En sus 45 años de existencia, la Corte Interamericana de Derechos Humanos (Corte-IDH) se ha constituido en una de las instituciones más respetadas del mundo, con enorme legitimidad en las sociedades sujetas a su jurisdicción y en otras beneficiarias de garantías similares o deseosas de disfrutarlas en el futuro próximo. Su jurisprudencia trasciende el continente americano y no en balde se le considera la más protectora y avanzada. Hoy, representa la última esperanza para víctimas, grupos vulnerables y la defensa del Estado de derecho en las Américas.
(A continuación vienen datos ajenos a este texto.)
-- ==== Sys2Proof/Machine/Ops.lean ====
section
/-! DEFINITION. The named operations on the core: raising an error, starting a job, the checks of a write, the byte path and the
start of a session. -/

namespace Sys2Proof.Machine

/-! ## The model's own plumbing -/

/-- An effect on the core alone: what the host has read, the draws and the schedule stay. -/
def State.mapCore (s : State) (f : CoreState → CoreState) : State := { s with core := f s.core }

/-- R76, R77: a read returns a value and changes nothing in the core. -/
def State.withRdata (s : State) (v : Word) : State := { s with rdata := v }

/-! ## Errors and jobs -/

/-- R251: `raise Error(code)`. The first error stays; this is all that an error does (R263). -/
def CoreState.raise (c : CoreState) (code : ErrCode) : CoreState :=
  if c.err = .none then { c with err := code } else c

/-- R54: StartJob. -/
def CoreState.startJob (c : CoreState) (j : Job) : CoreState := { c with job := j }

/-- What a write does once its checks have decided: execute, raise, or nothing (R251, R256). -/
def CoreState.guarded (c : CoreState) (v : Verdict) (effect : CoreState → CoreState) : CoreState :=
  match v with
  | .accept => effect c
  | .reject code => c.raise code
  | .ignore => c

/-! ## Checks (R254, R260, R261) -/

/-- R260, step 4: INIT and HMAC_INIT, accepted in every session state and with an error recorded. -/
def startsSession : Command → Bool
  | .init => true
  | .final => false
  | .hmacInit => true
  | .hmacKeyEnd => false
  | .hmacFinal => false
  | .abort => false

/-- R254: the session states in which a command is allowed. -/
def cmdAllowed (cmd : Command) (mode : Mode) (phase : Phase) : Bool :=
  match cmd with
  | .init => true
  | .hmacInit => true
  | .abort => true
  | .final => mode = .hash ∧ phase = .msg
  | .hmacKeyEnd => mode = .hmac ∧ phase = .key
  | .hmacFinal => mode = .hmac ∧ phase = .msg

/-- R260: CmdAccept, the checks on a CMD write in order. `none` is a reserved word. -/
def cmdCheck (c : CoreState) : Option Command → Verdict
  | some .abort => .accept
  | cmd =>
    if c.job ≠ .none then .reject .busy
    else match cmd with
      | none => .reject .badCmd
      | some cmd =>
        if startsSession cmd then .accept
        else if c.err ≠ .none then .ignore
        else if cmdAllowed cmd c.mode c.phase then .accept
        else .reject .seq

/-- R173: the number of bytes already in the current stream. -/
def CoreState.streamlen (c : CoreState) : Nat :=
  if c.phase = .key ∧ c.keyhash = false then c.keylen.val else c.msglen

/-- R261: DinAccept(n), the checks on a data write of n bytes in order. -/
def dinCheck (c : CoreState) (n : Nat) : Verdict :=
  if c.job ≠ .none then .reject .busy
  else if c.err ≠ .none then .ignore
  else if ¬(c.phase = .key ∨ c.phase = .msg) then .reject .seq
  else if c.streamlen + n > Config.maxLen then .reject .length
  else .accept

/-! ## The byte path (R174, R175, R201, R202) -/

/-- R51: the meaningful bytes of the block buffer, `blockbuf[0:fill]`. -/
def CoreState.tail (c : CoreState) : List Byte := c.blockbuf.toList.take c.fill.val

/-- R53: the key bytes received so far, `K[0:keylen]`. -/
def CoreState.keyBytes (c : CoreState) : List Byte := c.key.toList.take c.keylen.val

/-- R175: MsgPushByte. The 64th byte starts a BLOCK job on the latched words and empties the buffer. -/
def CoreState.msgPushByte (c : CoreState) (b : Byte) : CoreState :=
  let buf := c.blockbuf.set c.fill.val b
  if hf : c.fill.val + 1 < 64 then
    { c with blockbuf := buf, fill := ⟨c.fill.val + 1, hf⟩, msglen := c.msglen + 1 }
  else
    { c with blockbuf := buf, fill := 0, msglen := c.msglen + 1 }.startJob (.block (words buf.toList))

/-- R201, R202: KeyPushByte. The first 64 bytes go to K; the 65th starts the hash of the key. -/
def CoreState.keyPushByte (c : CoreState) (b : Byte) : CoreState :=
  if hk : c.keylen.val < 64 then
    { c with key := c.key.set c.keylen.val b, keylen := ⟨c.keylen.val + 1, by omega⟩ }
  else
    { c with keyhash := true, h := iv, blockbuf := c.blockbuf.set 0 b, fill := 1, msglen := 65 }.startJob
      (.block (words c.key.toList))

/-- R174: PushByte. -/
def CoreState.pushByte (c : CoreState) (b : Byte) : CoreState :=
  if c.phase = .key ∧ c.keyhash = false then c.keyPushByte b else c.msgPushByte b

/-- R78, R176: the bytes of one write, in order, in one step. -/
def CoreState.pushBytes (c : CoreState) (bs : List Byte) : CoreState := bs.foldl CoreState.pushByte c

/-! ## Sessions (R178, R200, R238) -/

/-- R178, R200: what INIT and HMAC_INIT share: IV into H, buffers, lengths, key state and error cleared. -/
def CoreState.startSession (c : CoreState) (mode : Mode) (phase : Phase) : CoreState :=
  { c with
    mode := mode
    phase := phase
    h := iv
    blockbuf := Vector.replicate 64 0
    fill := 0
    msglen := 0
    key := Vector.replicate 64 0
    keylen := 0
    keyhash := false
    err := .none }

/-- R237: the effect of an accepted command (issue part). ABORT is the reset state of every element (R238). -/
def CoreState.runCommand (c : CoreState) : Command → CoreState
  | .init => c.startSession .hash .msg
  | .final => c.startJob .final
  | .hmacInit => c.startSession .hmac .key
  | .hmacKeyEnd => c.startJob .keyEnd
  | .hmacFinal => c.startJob .hFinal
  | .abort => CoreState.reset

/-- R290: the reset input puts every element at its reset value, at any point of a run. -/
def resetStep (s : State) : State := s.mapCore fun _ => CoreState.reset

end Sys2Proof.Machine
end

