-- ==== Sys2Proof/Machine/IgnoredWrites.lean ====
section
/-! DEFINITION. Writes to read-only and reserved slots (spec/44_register_access.md R236): no state changes and no error is
recorded, even while BUSY or with an error. -/

namespace Sys2Proof.Machine

/-- R236: the whole effect of an ignored write. -/
def ignoreWrite (_wdata : Word) (s : State) : State := s

/-- R236 -/
def execWrId (wdata : Word) (s : State) : Host.Outcome State Fault Refusal := .next (ignoreWrite wdata s)

/-- R236 -/
def execWrStatus (wdata : Word) (s : State) : Host.Outcome State Fault Refusal := .next (ignoreWrite wdata s)

/-- R236 -/
def execWrH0 (wdata : Word) (s : State) : Host.Outcome State Fault Refusal := .next (ignoreWrite wdata s)

/-- R236 -/
def execWrH1 (wdata : Word) (s : State) : Host.Outcome State Fault Refusal := .next (ignoreWrite wdata s)

/-- R236 -/
def execWrH2 (wdata : Word) (s : State) : Host.Outcome State Fault Refusal := .next (ignoreWrite wdata s)

/-- R236 -/
def execWrH3 (wdata : Word) (s : State) : Host.Outcome State Fault Refusal := .next (ignoreWrite wdata s)

/-- R236 -/
def execWrH4 (wdata : Word) (s : State) : Host.Outcome State Fault Refusal := .next (ignoreWrite wdata s)

/-- R236, idx 10 and 11 -/
def execWrRsvdA (_lo : BitVec 1) (wdata : Word) (s : State) : Host.Outcome State Fault Refusal :=
  .next (ignoreWrite wdata s)

/-- R236, idx 12 to 15 -/
def execWrRsvdB (_lo : BitVec 2) (wdata : Word) (s : State) : Host.Outcome State Fault Refusal :=
  .next (ignoreWrite wdata s)

end Sys2Proof.Machine
end

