-- ==== Sys2Proof/Machine/HostScript.lean ====
section
/-! DEFINITION. The address window (spec/20_memory.md R75, R79; spec/10_state.md R35) and the host script statements as
transactions (spec/30_encoding.md R111, R112). -/

namespace Sys2Proof.Machine

/-- R15, R35, R75, R79: the slot a platform address selects: `addr[5:2]` inside the 64-byte window, and no slot of this core
outside it. -/
def slotOfAddr (addr : Nat) : Option (BitVec 4) :=
  if Config.coreBase ≤ addr ∧ addr < Config.coreBase + 64 then some (BitVec.ofNat 4 (addr / 4)) else none

/-- R35: the byte address of a slot, `CORE_BASE + 4 × idx`. -/
def addrOfSlot (idx : BitVec 4) : Nat := Config.coreBase + 4 * idx.toNat

/-- R35, R111: the slot of a register name. -/
def regIdx : Reg → BitVec 4
  | .id => 0
  | .cmd => 1
  | .status => 2
  | .dinWord => 3
  | .dinByte => 4
  | .h0 => 5
  | .h1 => 6
  | .h2 => 7
  | .h3 => 8
  | .h4 => 9
  | .rsv10 => 10
  | .rsv11 => 11
  | .rsv12 => 12
  | .rsv13 => 13
  | .rsv14 => 14
  | .rsv15 => 15

/-- R111, R112: the transactions of one statement. -/
def expandStmt : Stmt → List Txn
  | .rd reg => [.read (regIdx reg)]
  | .wr reg imm => [.write (regIdx reg) imm]
  | .cmd c => [.write (regIdx .cmd) c.word]
  | .pushW imm => [.write (regIdx .dinWord) imm]
  | .pushB imm => [.write (regIdx .dinByte) (imm.setWidth 32)]
  | .wait more => List.replicate (more + 1) (.read (regIdx .status))
  | .rdh => [Reg.h0, .h1, .h2, .h3, .h4].map fun reg => .read (regIdx reg)

end Sys2Proof.Machine
end

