/-- R174: in the phases that take data, the bytes that do not go to K go to the block buffer. -/
theorem CoreState.streamsToBuffer_iff {c : CoreState} (hp : c.phase = .key ∨ c.phase = .msg) :
    c.streamsToBuffer ↔ ¬c.streamsToKey := by
  rcases hp with hp | hp <;> simp [CoreState.streamsToBuffer, CoreState.streamsToKey, hp]

/-- R173: every pushed byte makes the stream longer by one, the 65th key byte too. -/
theorem CoreState.pushByte_streamlen (c : CoreState) (b : Byte) : (c.pushByte b).streamlen = c.streamlen + 1 := by
  rcases c.pushByte_cases b with ⟨_, hs, hc⟩ | ⟨hk, hs, hc⟩ | ⟨_, hs, hc⟩ | ⟨_, hs, hc⟩
  · rw [hc, streamlen_of_streamsToKey hs]
    exact streamlen_of_streamsToKey hs
  · rw [hc, streamlen_of_streamsToKey hs, hk]
    exact streamlen_of_not_streamsToKey (by simp [CoreState.streamsToKey])
  · rw [hc, streamlen_of_not_streamsToKey hs]
    exact streamlen_of_not_streamsToKey hs
  · rw [hc, streamlen_of_not_streamsToKey hs]
    exact streamlen_of_not_streamsToKey hs

end Sys2Proof.Machine
end

section
/-! PROOFS. spec/10_state.md section 4: the invariant of R33, R52 to R54 and R58, at reset and over every step. -/

namespace Sys2Proof.Machine

/-! ## Reset and commands (R59, R178, R200, R237) -/

/-- Settles O10: R59's values satisfy each clause. -/
theorem invariantHoldsAtReset : Obligations.InvariantHoldsAtReset where
  session := by decide
  hashedKeyFull := by decide
  hashedKeyLen := by decide
  noSession := by decide
  plainKey := by decide
  hmacMsg := by decide
  fillCongruent := by decide
  resultFill := by decide
  lenBound := by decide
  keyZero := fun i hi _ => Vector.getElem_replicate hi
  jobFits := trivial

/-- No clause of the invariant speaks of the error register. -/
theorem CoreState.Inv.withErr {c : CoreState} (h : c.Inv) (e : ErrCode) : ({ c with err := e } : CoreState).Inv :=
  { h with }

/-- R178, R200: a new session has the invariant, whatever was before it. -/
theorem CoreState.startSession_inv {c : CoreState} (hj : c.job = .none) {m : Mode} {p : Phase}
    (hs : m = .hash ∧ p = .msg ∨ m = .hmac ∧ p = .key) : (c.startSession m p).Inv where
  session := by rcases hs with ⟨rfl, rfl⟩ | ⟨rfl, rfl⟩ <;> simp [sessionPairs]
  hashedKeyFull := by simp
  hashedKeyLen := by simp
  noSession := by rcases hs with ⟨rfl, rfl⟩ | ⟨rfl, rfl⟩ <;> simp
  plainKey := by simp
  hmacMsg := by rcases hs with ⟨rfl, rfl⟩ | ⟨rfl, rfl⟩ <;> simp
  fillCongruent := by simp
  resultFill := by simp
  lenBound := Nat.zero_le _
  keyZero := fun i hi _ => Vector.getElem_replicate hi
  jobFits := by simp [CoreState.jobFits, hj]

/-- R54: a job that fits its session state can start in any session. -/
theorem CoreState.Inv.startJob {c : CoreState} (h : c.Inv) {j : Job} (hm : c.mode ≠ .none)
    (hf : (c.startJob j).jobFits) : (c.startJob j).Inv :=
  { h with
    noSession := fun hn => absurd hn hm
    jobFits := hf }

/-- R237: the session commands start a session or give the reset state; the others start their job. -/
theorem CoreState.Inv.runCommand {c : CoreState} (h : c.Inv) {cmd : Command}
    (hv : cmdCheck c (some cmd) = .accept) : (c.runCommand cmd).Inv := by
  rw [cmdCheck_accept_iff] at hv
  cases cmd with
  | abort => exact invariantHoldsAtReset
  | init =>
    have hj : c.job = .none := by simpa [startsSession] using hv
    exact startSession_inv hj (.inl ⟨rfl, rfl⟩)
  | hmacInit =>
    have hj : c.job = .none := by simpa [startsSession] using hv
    exact startSession_inv hj (.inr ⟨rfl, rfl⟩)
  | final =>
    obtain ⟨-, -, hm, hp⟩ : c.job = .none ∧ c.err = .none ∧ c.mode = .hash ∧ c.phase = .msg := by
      simpa [startsSession, cmdAllowed] using hv
    exact h.startJob (by simp [hm]) ⟨hm, hp⟩
  | hmacKeyEnd =>
    obtain ⟨-, -, hm, hp⟩ : c.job = .none ∧ c.err = .none ∧ c.mode = .hmac ∧ c.phase = .key := by
      simpa [startsSession, cmdAllowed] using hv
    exact h.startJob (by simp [hm]) ⟨hm, hp⟩
  | hmacFinal =>
    obtain ⟨-, -, hm, hp⟩ : c.job = .none ∧ c.err = .none ∧ c.mode = .hmac ∧ c.phase = .msg := by
      simpa [startsSession, cmdAllowed] using hv
    exact h.startJob (by simp [hm]) ⟨hm, hp⟩

theorem CoreState.Inv.cmdWrite {c : CoreState} (h : c.Inv) (cmd : Option Command) : (c.cmdWrite cmd).Inv := by
  rcases c.cmdWrite_cases cmd with ⟨e, hc⟩ | ⟨cm, rfl, hv, hc⟩
  · rw [hc]
    exact h.withErr e
  · rw [hc]
    exact h.runCommand hv

/-! ## Data writes (R174 to R177, R201, R202) -/

theorem CoreState.Inv.mode_ne_none_of_takesData {c : CoreState} (h : c.Inv) (hp : c.phase = .key ∨ c.phase = .msg) :
    c.mode ≠ .none := by
  intro hm
  have hn := (h.noSession hm).1
  simp [hn] at hp

/-- R54, R174: a BLOCK job runs in the session states whose bytes go to the block buffer. -/
theorem CoreState.jobFits_startJob_block (c : CoreState) (blk : Block) :
    (c.startJob (.block blk)).jobFits ↔ c.streamsToBuffer := Iff.rfl

/-- R201: one more byte of K. -/
theorem CoreState.Inv.keyByte {c : CoreState} (h : c.Inv) (hs : c.streamsToKey) (hk : c.keylen.val < 64) (b : Byte) :
    ({ c with key := c.key.set c.keylen.val b, keylen := ⟨c.keylen.val + 1, by omega⟩ } : CoreState).Inv :=
  { h with
    hashedKeyFull := fun hh => absurd (hs.2.symm.trans hh) Bool.false_ne_true
    keyZero := fun i hi hle => by
      have hlt : c.keylen.val < i := hle
      rw [Vector.getElem_set_ne _ _ hlt.ne]
      exact h.keyZero i hi hlt.le }

/-- R202: key byte 65 is the first byte of the buffer, after the 64 bytes of K. -/
theorem CoreState.Inv.keyByte65 {c : CoreState} (h : c.Inv) (hkey : c.phase = .key) (hk : c.keylen.val = 64)
    (buf : Vector Byte 64) (blk : Block) :
    ({ c with keyhash := true, h := iv, blockbuf := buf, fill := 1, msglen := 65, job := .block blk } :
      CoreState).Inv :=
  { h with
    hashedKeyFull := fun _ => hk
    hashedKeyLen := fun _ _ => Nat.le_refl 65
    noSession := fun hm => absurd hm (h.mode_ne_none_of_takesData (.inl hkey))
    plainKey := fun _ hh => by cases hh
    hmacMsg := fun _ hm => by simp [hkey] at hm
    fillCongruent := fun _ _ => show 65 % 64 = 1 by decide
    resultFill := fun hr => by simp [hkey] at hr
    lenBound := show 65 ≤ Config.maxLen by decide
    jobFits := .inr ⟨hkey, rfl⟩ }

/-- R175: a byte into the block buffer, with or without the job that a full buffer starts. -/
theorem CoreState.Inv.bufferByte {c : CoreState} (h : c.Inv) (hp : c.phase = .key ∨ c.phase = .msg)
    (hs : ¬c.streamsToKey) (hlen : c.msglen + 1 ≤ Config.maxLen) {f : Fin 64} (hf : f.val = (c.fill.val + 1) % 64)
    {j : Job} (hj : (c.startJob j).jobFits) (buf : Vector Byte 64) :
    ({ c with blockbuf := buf, fill := f, msglen := c.msglen + 1, job := j } : CoreState).Inv :=
  have hresult : c.phase ≠ .result := by rcases hp with hp | hp <;> simp [hp]
  have hcong : c.msglen % 64 = c.fill.val := h.fillCongruent hs hresult
  { h with
    hashedKeyLen := fun hp hh => Nat.le_succ_of_le (h.hashedKeyLen hp hh)
    noSession := fun hm => absurd hm (h.mode_ne_none_of_takesData hp)
    plainKey := fun hp hh => absurd ⟨hp, hh⟩ hs
    hmacMsg := fun hm hp => Nat.le_succ_of_le (h.hmacMsg hm hp)
    fillCongruent := fun _ _ => show (c.msglen + 1) % 64 = f.val by omega
    resultFill := fun hr => absurd hr hresult
    lenBound := hlen
    jobFits := hj }

/-- One byte that fits keeps the invariant. A BLOCK job of an earlier byte of the same write may be in flight. -/
theorem CoreState.Inv.pushByte {c : CoreState} (h : c.Inv) (hp : c.phase = .key ∨ c.phase = .msg) (b : Byte)
    (hlen : c.streamlen + 1 ≤ Config.maxLen) : (c.pushByte b).Inv := by
  rcases c.pushByte_cases b with ⟨hk, hs, hc⟩ | ⟨hk, hs, hc⟩ | ⟨hf, hs, hc⟩ | ⟨hf, hs, hc⟩ <;> rw [hc]
  · exact h.keyByte hs hk b
  · exact h.keyByte65 hs.1 hk _ _
  · rw [streamlen_of_not_streamsToKey hs] at hlen
    exact h.bufferByte hp hs hlen (Nat.mod_eq_of_lt hf).symm h.jobFits _
  · rw [streamlen_of_not_streamsToKey hs] at hlen
    exact h.bufferByte hp hs hlen (by simp [hf]) ((jobFits_startJob_block c _).mpr ((streamsToBuffer_iff hp).mpr hs)) _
En la década de los noventa, el Perú de Fujimori pretendió sin éxito abandonar la jurisdicción de la Corte. Posteriormente, la Venezuela de Chávez y Maduro denunció la Convención Americana y se sustrajo de esa jurisdicción. La Nicaragua de Ortega y Murillo no comparece ante la Corte y desacata sus fallos porque la considera un tribunal intervencionista y confabulado con la comunidad internacional para desestabilizar a su gobierno.
En días recientes, un grupo de diputados liderados por el Partido Nueva República presentó una moción para denunciar la Convención Americana y salirse de la jurisdicción de la Corte Interamericana, como lo hicieron las dictaduras citadas. La aprobación de esa iniciativa, sobra decirlo, implicaría un grave retroceso en materia de derechos humanos, un fuerte golpe al prestigio de Costa Rica y la ruptura con décadas de una destacada política de Estado en materia de relaciones internacionales.
La moción obedece a un caso de El Salvador bajo consideración de la Corte. Se refiere a la madre de un niño de un año, enferma de lupus eritematoso sistémico con nefritis lúpica. La mujer quedó nuevamente embarazada y se le diagnosticó que el feto sufría anencefalia, cuya vida extrauterina no era viable. En el procedimiento judicial se discute si debió practicarse o no una interrupción del embarazo por recomendación del comité médico del hospital donde fue atendida. Los médicos determinaron un riesgo para la vida y salud de la mujer debido a la enfermedad de base. “Quiero vivir para cuidar a mi hijo”, dijo Beatriz a las autoridades de su país.
El caso llegó a la Corte Interamericana, que no ha notificado ninguna sentencia y ni siquiera se sabe si la ha emitido. Los defensores de la moción especulan que la Corte obligará a los Estados americanos a ampliar las causales de aborto terapéutico para incluir la vida o la salud de la madre. En nuestro país, el aborto terapéutico por estas causales está despenalizado desde 1970, como en la gran mayoría de los países del mundo.
Un elemento innegable de nuestra identidad nacional es el respeto a la independencia de los tribunales internacionales, en cuyas manos colocamos las aspiraciones de convivencia pacífica con los demás países. Tampoco podemos borrar de un plumazo años de historia republicana en defensa del respeto y protección de los derechos humanos ni perder el sello distintivo de ser sede y fundador del único tribunal de derechos humanos de América.
Costa Rica no pertenece a la lista de países donde figuran Venezuela y Nicaragua, a la cual estuvo a punto de ingresar el Perú de Alberto Fujimori, finalmente condenado por graves violaciones a los derechos humanos. Sería totalmente absurdo quedar en tan deshonrosa compañía por un caso contencioso de otro país que, a la postre, establecería la misma regulación del aborto terapéutico existente en el nuestro desde hace más de 40 años, según lo admite el propio Partido Nueva República.
Los diputados hicieron bien al rechazar la moción, pero la sugerencia misma entraña un peligro para el Sistema Interamericano de Protección de los Derechos Humanos. Si un país como el nuestro, estimado entre los más respetuosos del sistema, contempla la posibilidad de apartarse de él a consecuencia del desacuerdo con un fallo, la licencia creada para naciones menos respetuosas de los derechos humanos conducirá a más tragedias como las vistas en Venezuela y Nicaragua.